Kill Boksoon: a tremendously exciting Korean assassin thriller

Drawing from the John Wick well of murder-for-hire, Byun Sunghyun’s action thriller is as focused on fleshing out its characters as it is on delivering exhilarating set pieces.

23 February 2023

By Lou Thomas

Esom as Cha in Kill Boksoon (2023) © Courtesy of Netflix
Sight and Sound
  • Reviewed from the 2023 Berlin International Film Festival

Perhaps inevitably, any contemporary fast and furious assassin flick invites comparison with the John Wick saga. The inventive kills and dizzying speed of Keanu Reeves’s taciturn, black-clad avenger breathed new life into the subgenre, and is evidently something of an inspiration for Kill Boksoon, the fifth film from Korean writer-director Byun Sunghyun. Other reference points are detectable, but it’s to Byun’s credit that his influences never overshadow a tremendously exciting if slightly overstuffed action thriller.

The title is a play on the name of Gil Boksoon (Jeon Doyeon), the top killer at Korea’s biggest assassin agency, MK. Boksoon balances raising her rebellious teen daughter Jaeyoung (Kim Si-A) with fulfilling her murderous contracts (euphemistically referred to as “shows” by MK operatives and lesser, rival Korean firms). Parenting travails are tackled in some depth, ensuring we’re invested in the mother-daughter relationship throughout. At one point Boksoon confronts Jaeyoung about smoking; in a flashback it’s revealed her own father once forced her to eat a cigarette after finding out that she indulged in the habit. The idea of history repeating itself through genes is a repeated motif – channelling her mother’s violent abilities, Jaeyoung gets in trouble at school for stabbing a boy threatening to blackmail her with photos of her cheating on her boyfriend with a female friend. There’s no need for a “That’s my girl!” to establish mother and daughter’s bloody affinities.

As with the Wick films, the primacy of ritual and the overarching governance of the murder business are emphasised, with Boksoon’s refusal to carry out a show on the young son of a politician a key plot driver. Repeated summits led by MK boss chairman Cha (Sul Kyunggu) give such close attention to the rules, regulations and other contractual nuances of employment, the film can be read as a gallows-humour satire of the legitimate business world.
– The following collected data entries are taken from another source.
-- ==== Sys2Proof/Syntax.lean ====
section
/-! DEFINITION. The commands of the block: one constructor of `Instr` for each row of the spec's table of operations,
with the operands that come from outside. What the outside supplies is an operand: the bytes a fetch returns,
a measurement, the verdict of a cited standard's check (a signature, a decapsulation, a link's state). -/

namespace Sys2Proof

/-- The two CXL ports (R297). -/
inductive PortId where
  | a
  | b
deriving DecidableEq, Repr

/-- The three paths that reach BAR0, each with its own selectors (R553). -/
inductive Path where
  | a
  | b
  | mb
deriving DecidableEq, Repr

/-- What the fabric returns to a fetch: poison, or bytes. -/
inductive Fetch where
  | poison
  | data (bytes : List Byte)
deriving DecidableEq, Repr

/-- Where an arriving tile goes: an input slot of a pan, or T1 (R446). -/
inductive Dest where
  | slot (bed pos slot : Nat)
  | t1
deriving DecidableEq, Repr

/-- One output slot marked for commit at STEP_END (R36): the tile's number, header fields of R64 and payload. -/
structure OutTile where
  number : Nat
  kind : Nat
  format : Nat
  layer : Nat
  count : Nat
  first : Nat
  payload : List Byte
deriving DecidableEq, Repr

/-- What a start finds on the module: pins, banks, verdicts of checks on stored media (R510). -/
structure StartInput where
  /-- COMPAT_N is asserted at step 3 (R523). -/
  compat : Bool
  /-- MB_ADDR2 to MB_ADDR0 (R541). -/
  mbAddr : Nat
  /-- A Kelgor slot verifies against the firmware anchor: slot A, slot B (R513). -/
  fwA : Bool
  fwB : Bool
  /-- NV image slots that read back and verify: slot A, slot B (R521 checks 0x01 to 0x09 on stored bytes). -/
  nvA : Bool
  nvB : Bool
  /-- Pans (bed, physical pan) that fail the self-test (R54). -/
  badPans : List (Nat × Nat)
  /-- The newest seal record verifies and names the journal's end (R425). -/
  sealOk : Bool
  /-- Every page of the manifest in slot A, in slot B, verifies (R432). -/
  slotA : Bool
  slotB : Bool
  /-- The active, the previous configuration passes checks 0x05 to 0x10 (R51). -/
  cfgOk : Bool
  prevOk : Bool
  /-- A copy of the ageing record has a matching DIGEST (R487). -/
  ageOk : Bool
  /-- Retention stress that the bit errors of the retention probes tell, in hours at 40 °C (R419). -/
  stress : Nat
  /-- Usable energy E_u in tenths of a joule (R422). -/
  energy : Nat
  /-- The bank's voltage in mV (R424). -/
  bankMv : Nat
  /-- Tiles (handle, number) whose copy in T4 fails its checksum at the restart (R425). -/
  badTiles : List (Nat × Nat)
deriving DecidableEq, Repr

/-- An extent of the State Range: first window, windows, tag (R306). -/
structure ExtentArg where
  first : Nat
  count : Nat
  tag : Nat
deriving DecidableEq, Repr

/-- Measurements of one bed at a walk (R481): least slack in ps of each pan by position, measured rail in mV,
junction temperature in degrees; and whether s has been above SLACK_HIGH at every walk of the last 24 h. -/
structure WalkArg where
  slack : List Nat
  high24 : Bool
deriving DecidableEq, Repr

/-- One tile number that a tile map names, as it reaches this device from another one: the fields of R64 and R427, the recorded
floor (R63), and the origin of its holder, 0 for the device that the map comes from (R351). A number without a mapped version
has VERSION 0. -/
structure LeafArg where
  owner : Nat
  number : Nat
  version : Nat
  kind : Nat
  format : Nat
  layer : Nat
  count : Nat
  first : Nat
  durable : Bool
  lowered : Bool
  floor : Nat
  holder : Nat
deriving DecidableEq, Repr

/-- A run of a work that reads tiles: its number, and the tiles (handle, number) whose copies fail their checksum as it reads (R80). -/
structure ReadRun where
  work : Nat
  bad : List (Nat × Nat)
deriving DecidableEq, Repr

/-- A read of one tile: its number, and whether the copy passes its checksum (R80). -/
structure TileRead where
  number : Nat
  good : Bool
deriving DecidableEq, Repr

/-- A run of a DRAFT: the number of its work, and the weight blocks (layer, shard, block) that fail their checksum as a pass reads
them, each with whether its T2 copy passes (R214). -/
structure DraftRun where
  work : Nat
  bad : List (Nat × Nat × Nat × Bool)
deriving DecidableEq, Repr

/-- What the program of a tile step says of it: it is the final step of its work (R287); it would write a durable version (R421). -/
structure StepArg where
  last : Bool
  writes : Bool
deriving DecidableEq, Repr

/-- One page state that a tile map records (R75): the subject, the layer and page, and the region that the page is attached to, 0
for a page of the subject's own. -/
structure PageArg where
  owner : Nat
  layer : Nat
  page : Nat
  state : Nat
  valid : Nat
  region : Nat
deriving DecidableEq, Repr

/-- What reaches a device of the tile maps of subjects that it takes over: images (header and plaintext payload) of HEAD,
TEXT_STATE, TOKEN_LOG and draft-record tiles and of block-hash lists, region-table entries of 64 bytes (R358), the tile numbers
named, and the page states. -/
structure MapArg where
  heads : List (List Byte)
  leaves : List LeafArg
  pages : List PageArg
deriving DecidableEq, Repr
There’s wit and visual flair in spades – of the superb set pieces, Boksoon’s opening confrontation with a yakuza boss on Seoul’s Dongho Bridge and Cha’s annihilation of gangsters in a Vladivostok saloon are the highlights, with the latter striking a similar exhilarating note to Colin Firth’s church massacre in Kingsman: The Secret Service (2014). You’d be forgiven for thinking that the last thing we need is another action franchise, but with Kill Boksoon, Byun makes a strong case for creating a fresh one.

Kill Boksoon is on Netflix from 31 March.